Problem details — Only the lines below starting at the one containing "-- ==== Sys2Proof/Machine/Desk.lean" and ending at the one containing "(R28, R29). -/" belong in the answer, each copied exactly.

********

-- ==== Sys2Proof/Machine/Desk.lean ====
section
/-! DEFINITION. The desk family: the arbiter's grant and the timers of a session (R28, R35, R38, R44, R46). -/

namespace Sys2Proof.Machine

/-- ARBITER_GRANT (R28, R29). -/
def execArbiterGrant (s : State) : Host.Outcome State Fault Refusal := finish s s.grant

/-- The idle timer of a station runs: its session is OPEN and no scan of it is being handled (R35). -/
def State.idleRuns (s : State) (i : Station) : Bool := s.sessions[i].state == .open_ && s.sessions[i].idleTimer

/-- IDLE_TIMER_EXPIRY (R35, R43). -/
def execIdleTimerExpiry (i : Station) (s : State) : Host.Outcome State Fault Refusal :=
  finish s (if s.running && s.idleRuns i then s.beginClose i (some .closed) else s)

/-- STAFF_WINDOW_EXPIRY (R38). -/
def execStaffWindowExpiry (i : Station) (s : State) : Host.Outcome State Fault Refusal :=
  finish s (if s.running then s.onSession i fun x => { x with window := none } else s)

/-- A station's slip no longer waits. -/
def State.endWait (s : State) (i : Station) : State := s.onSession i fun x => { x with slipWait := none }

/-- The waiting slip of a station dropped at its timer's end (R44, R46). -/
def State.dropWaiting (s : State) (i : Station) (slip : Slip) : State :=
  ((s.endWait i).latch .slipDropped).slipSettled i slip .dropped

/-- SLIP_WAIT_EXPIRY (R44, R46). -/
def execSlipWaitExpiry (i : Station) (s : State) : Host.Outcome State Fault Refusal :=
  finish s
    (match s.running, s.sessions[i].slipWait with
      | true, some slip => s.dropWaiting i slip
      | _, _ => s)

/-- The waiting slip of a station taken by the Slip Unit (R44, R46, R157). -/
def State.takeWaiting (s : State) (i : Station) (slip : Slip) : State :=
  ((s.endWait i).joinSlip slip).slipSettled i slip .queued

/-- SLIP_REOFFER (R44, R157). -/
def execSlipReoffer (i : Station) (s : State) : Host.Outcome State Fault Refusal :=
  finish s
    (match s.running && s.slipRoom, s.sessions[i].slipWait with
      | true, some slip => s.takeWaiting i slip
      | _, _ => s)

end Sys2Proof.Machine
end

********

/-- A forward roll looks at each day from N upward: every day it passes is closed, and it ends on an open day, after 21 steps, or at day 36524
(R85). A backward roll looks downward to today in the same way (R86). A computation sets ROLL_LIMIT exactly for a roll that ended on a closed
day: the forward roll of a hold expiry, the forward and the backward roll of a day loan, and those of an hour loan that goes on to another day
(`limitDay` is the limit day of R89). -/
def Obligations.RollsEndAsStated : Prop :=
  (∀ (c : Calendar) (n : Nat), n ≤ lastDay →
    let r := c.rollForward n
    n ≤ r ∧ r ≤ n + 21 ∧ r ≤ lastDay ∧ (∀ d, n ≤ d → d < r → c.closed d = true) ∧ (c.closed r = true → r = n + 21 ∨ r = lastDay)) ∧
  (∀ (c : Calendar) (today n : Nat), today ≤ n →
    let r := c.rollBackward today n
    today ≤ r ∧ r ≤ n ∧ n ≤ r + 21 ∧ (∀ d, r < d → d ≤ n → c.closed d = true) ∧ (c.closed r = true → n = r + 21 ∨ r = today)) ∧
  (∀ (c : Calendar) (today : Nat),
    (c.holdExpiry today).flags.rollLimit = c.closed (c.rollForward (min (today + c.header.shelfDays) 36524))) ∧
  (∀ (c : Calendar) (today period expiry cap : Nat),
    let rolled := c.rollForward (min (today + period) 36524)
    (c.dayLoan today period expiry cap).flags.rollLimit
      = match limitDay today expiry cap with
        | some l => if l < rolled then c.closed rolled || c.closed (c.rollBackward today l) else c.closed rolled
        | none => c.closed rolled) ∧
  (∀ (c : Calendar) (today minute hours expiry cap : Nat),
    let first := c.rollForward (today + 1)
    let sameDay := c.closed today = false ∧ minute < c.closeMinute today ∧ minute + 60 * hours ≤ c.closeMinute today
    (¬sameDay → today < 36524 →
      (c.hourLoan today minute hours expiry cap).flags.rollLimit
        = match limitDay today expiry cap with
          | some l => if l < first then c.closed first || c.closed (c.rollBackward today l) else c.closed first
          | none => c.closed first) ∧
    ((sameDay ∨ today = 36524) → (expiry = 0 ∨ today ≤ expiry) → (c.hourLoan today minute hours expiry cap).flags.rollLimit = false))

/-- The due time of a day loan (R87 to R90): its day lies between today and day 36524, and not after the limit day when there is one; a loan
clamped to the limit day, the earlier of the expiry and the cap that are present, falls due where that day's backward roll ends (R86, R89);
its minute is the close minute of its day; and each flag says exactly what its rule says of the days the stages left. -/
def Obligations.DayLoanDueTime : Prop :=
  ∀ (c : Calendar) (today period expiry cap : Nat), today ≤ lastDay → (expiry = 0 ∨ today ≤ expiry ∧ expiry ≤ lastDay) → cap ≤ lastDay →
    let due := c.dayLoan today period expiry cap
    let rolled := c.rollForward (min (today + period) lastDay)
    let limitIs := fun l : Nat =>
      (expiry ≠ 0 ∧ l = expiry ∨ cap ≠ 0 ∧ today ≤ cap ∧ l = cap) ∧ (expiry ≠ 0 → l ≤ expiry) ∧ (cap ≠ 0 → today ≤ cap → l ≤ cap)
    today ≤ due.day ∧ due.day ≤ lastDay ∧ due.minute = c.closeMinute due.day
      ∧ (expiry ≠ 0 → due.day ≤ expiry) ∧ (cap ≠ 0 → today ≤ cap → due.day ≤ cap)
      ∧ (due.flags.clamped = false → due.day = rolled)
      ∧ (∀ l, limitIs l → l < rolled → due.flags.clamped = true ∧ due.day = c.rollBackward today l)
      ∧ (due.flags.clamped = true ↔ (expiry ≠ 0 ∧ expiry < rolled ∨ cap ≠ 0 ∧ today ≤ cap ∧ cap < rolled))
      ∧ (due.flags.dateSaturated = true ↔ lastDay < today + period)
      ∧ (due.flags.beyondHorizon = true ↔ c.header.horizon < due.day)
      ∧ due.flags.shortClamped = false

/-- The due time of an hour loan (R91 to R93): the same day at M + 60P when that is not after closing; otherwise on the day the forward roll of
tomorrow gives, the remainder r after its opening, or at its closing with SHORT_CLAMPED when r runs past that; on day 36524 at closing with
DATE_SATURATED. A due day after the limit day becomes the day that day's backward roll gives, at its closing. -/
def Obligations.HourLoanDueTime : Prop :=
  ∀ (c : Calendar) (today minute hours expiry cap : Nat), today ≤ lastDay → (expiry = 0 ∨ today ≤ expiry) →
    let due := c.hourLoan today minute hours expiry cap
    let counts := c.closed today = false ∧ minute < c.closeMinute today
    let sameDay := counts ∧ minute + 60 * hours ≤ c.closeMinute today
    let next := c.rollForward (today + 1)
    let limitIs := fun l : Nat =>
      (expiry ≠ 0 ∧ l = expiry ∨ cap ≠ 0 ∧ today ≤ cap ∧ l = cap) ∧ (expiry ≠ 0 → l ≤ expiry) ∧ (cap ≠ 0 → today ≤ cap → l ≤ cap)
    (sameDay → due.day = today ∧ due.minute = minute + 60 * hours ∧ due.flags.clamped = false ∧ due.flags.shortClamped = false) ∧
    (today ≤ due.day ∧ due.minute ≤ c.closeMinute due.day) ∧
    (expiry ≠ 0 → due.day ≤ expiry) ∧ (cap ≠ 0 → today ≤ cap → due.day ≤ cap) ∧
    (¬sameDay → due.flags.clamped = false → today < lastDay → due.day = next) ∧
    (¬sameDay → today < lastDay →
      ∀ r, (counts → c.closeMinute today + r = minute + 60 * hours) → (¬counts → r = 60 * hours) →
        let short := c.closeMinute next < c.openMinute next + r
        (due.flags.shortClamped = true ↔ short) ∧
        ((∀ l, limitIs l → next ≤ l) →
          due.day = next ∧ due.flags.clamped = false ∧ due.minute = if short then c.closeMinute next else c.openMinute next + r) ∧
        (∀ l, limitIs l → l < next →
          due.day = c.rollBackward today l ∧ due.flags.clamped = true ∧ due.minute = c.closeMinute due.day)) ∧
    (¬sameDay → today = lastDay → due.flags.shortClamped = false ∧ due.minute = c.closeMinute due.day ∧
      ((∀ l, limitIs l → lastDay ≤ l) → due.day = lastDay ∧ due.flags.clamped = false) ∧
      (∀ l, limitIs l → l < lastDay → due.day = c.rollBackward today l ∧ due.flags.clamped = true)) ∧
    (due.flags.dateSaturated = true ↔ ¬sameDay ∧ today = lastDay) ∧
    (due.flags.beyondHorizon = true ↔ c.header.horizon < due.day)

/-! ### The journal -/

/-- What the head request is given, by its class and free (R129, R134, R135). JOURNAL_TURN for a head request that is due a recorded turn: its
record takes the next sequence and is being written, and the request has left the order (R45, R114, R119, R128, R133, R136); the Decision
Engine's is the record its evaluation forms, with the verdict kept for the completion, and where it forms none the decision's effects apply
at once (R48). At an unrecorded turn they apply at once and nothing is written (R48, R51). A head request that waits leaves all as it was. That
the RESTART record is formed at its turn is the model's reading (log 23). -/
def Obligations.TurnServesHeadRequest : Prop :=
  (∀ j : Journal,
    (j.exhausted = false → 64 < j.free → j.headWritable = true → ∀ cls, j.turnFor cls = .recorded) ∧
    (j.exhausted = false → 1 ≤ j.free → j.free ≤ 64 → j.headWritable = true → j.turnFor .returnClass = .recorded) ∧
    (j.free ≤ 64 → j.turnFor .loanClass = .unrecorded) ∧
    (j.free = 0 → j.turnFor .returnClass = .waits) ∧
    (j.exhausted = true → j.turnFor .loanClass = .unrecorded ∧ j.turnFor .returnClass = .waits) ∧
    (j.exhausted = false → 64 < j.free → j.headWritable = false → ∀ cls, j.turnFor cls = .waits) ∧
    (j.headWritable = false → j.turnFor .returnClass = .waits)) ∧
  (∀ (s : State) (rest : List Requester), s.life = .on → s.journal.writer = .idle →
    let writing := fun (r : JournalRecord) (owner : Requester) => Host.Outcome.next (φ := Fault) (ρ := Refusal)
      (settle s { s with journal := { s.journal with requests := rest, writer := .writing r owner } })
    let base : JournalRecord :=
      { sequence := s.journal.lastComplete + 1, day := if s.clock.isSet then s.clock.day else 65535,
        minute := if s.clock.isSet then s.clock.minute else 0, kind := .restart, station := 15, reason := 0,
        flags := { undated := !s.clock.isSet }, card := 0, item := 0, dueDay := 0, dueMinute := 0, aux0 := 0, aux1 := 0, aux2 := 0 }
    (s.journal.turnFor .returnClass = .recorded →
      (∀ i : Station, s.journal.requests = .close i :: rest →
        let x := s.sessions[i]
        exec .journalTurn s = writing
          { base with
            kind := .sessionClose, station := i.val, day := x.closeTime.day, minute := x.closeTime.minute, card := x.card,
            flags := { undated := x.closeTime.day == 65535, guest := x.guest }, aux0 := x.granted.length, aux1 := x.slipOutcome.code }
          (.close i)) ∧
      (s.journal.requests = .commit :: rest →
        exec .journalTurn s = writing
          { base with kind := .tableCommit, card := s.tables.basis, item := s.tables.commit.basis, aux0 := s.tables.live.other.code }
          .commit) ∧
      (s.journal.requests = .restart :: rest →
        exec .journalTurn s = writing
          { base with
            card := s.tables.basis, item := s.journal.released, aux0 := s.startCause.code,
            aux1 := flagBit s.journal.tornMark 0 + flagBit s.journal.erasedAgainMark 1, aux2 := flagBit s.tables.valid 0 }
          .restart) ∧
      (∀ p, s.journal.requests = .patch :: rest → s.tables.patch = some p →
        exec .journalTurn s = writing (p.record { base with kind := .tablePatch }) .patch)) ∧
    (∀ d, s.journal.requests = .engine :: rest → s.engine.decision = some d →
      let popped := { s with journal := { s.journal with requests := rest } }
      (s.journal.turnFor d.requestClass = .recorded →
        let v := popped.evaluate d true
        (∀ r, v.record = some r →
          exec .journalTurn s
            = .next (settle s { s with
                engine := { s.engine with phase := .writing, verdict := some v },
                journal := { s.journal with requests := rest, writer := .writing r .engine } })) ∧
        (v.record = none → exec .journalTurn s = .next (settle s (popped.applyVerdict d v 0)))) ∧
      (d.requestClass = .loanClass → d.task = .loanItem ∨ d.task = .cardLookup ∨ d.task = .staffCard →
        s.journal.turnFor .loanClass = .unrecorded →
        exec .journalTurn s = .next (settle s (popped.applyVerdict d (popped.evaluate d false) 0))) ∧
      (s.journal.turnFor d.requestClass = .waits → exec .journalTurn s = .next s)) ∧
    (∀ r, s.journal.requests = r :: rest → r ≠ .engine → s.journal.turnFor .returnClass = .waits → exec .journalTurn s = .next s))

********

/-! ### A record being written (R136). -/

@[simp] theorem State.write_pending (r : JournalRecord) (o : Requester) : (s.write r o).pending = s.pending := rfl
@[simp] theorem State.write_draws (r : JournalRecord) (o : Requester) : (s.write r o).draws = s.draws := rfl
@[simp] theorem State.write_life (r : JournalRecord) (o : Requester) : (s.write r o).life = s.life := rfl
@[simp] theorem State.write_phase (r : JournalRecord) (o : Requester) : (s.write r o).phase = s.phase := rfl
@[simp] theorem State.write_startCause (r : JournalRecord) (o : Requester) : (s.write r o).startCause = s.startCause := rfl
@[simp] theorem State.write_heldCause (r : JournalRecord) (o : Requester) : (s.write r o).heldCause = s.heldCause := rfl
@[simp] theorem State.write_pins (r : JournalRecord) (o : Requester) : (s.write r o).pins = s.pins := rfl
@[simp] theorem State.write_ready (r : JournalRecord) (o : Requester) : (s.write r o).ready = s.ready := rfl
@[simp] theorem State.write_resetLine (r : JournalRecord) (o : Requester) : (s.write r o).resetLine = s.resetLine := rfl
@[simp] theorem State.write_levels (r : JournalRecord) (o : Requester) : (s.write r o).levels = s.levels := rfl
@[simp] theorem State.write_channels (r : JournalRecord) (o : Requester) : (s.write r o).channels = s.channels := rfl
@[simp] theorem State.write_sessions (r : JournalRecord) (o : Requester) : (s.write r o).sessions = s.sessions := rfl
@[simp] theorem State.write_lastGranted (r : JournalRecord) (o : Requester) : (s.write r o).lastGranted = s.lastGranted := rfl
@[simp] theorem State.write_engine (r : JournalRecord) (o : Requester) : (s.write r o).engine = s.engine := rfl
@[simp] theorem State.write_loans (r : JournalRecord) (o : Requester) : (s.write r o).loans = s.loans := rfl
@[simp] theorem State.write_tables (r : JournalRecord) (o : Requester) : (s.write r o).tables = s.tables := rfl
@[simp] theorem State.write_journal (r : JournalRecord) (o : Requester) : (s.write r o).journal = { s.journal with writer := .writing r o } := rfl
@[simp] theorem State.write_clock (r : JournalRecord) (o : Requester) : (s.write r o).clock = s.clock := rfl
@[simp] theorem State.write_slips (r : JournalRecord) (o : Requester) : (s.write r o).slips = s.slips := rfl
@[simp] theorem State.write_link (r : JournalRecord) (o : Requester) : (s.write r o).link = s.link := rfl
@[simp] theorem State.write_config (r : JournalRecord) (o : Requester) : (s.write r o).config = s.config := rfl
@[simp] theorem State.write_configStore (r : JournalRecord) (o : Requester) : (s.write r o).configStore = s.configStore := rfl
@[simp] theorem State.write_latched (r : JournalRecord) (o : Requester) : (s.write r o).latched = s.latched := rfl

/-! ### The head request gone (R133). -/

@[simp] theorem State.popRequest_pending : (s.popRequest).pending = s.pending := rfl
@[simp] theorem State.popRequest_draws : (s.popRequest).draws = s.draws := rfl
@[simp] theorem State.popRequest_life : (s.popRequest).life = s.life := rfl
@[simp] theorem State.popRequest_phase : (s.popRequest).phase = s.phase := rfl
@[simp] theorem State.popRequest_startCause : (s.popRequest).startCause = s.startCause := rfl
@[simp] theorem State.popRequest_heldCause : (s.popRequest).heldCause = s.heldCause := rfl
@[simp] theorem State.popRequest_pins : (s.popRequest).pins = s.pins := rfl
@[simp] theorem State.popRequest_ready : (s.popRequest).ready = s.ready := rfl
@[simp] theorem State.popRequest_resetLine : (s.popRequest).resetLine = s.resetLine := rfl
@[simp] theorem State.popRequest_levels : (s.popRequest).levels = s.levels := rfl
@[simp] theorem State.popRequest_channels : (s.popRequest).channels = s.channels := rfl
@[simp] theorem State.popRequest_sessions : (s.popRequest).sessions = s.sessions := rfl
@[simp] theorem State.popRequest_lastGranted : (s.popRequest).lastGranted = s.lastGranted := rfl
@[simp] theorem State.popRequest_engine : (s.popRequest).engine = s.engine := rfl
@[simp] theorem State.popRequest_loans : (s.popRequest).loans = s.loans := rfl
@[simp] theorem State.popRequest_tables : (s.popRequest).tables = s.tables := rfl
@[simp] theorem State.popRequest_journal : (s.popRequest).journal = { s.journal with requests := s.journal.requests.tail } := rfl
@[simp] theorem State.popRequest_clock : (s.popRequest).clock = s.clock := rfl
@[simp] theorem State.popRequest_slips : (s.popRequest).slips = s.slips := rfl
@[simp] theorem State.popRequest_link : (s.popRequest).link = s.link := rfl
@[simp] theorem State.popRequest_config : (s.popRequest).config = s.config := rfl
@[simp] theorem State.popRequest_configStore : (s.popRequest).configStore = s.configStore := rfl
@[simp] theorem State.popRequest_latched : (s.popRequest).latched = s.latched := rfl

********

Answer for this exercise —
-- ==== Sys2Proof/Machine/Desk.lean ====
section
/-! DEFINITION. The desk family: the arbiter's grant and the timers of a session (R28, R35, R38, R44, R46). -/

namespace Sys2Proof.Machine

/-- ARBITER_GRANT (R28, R29). -/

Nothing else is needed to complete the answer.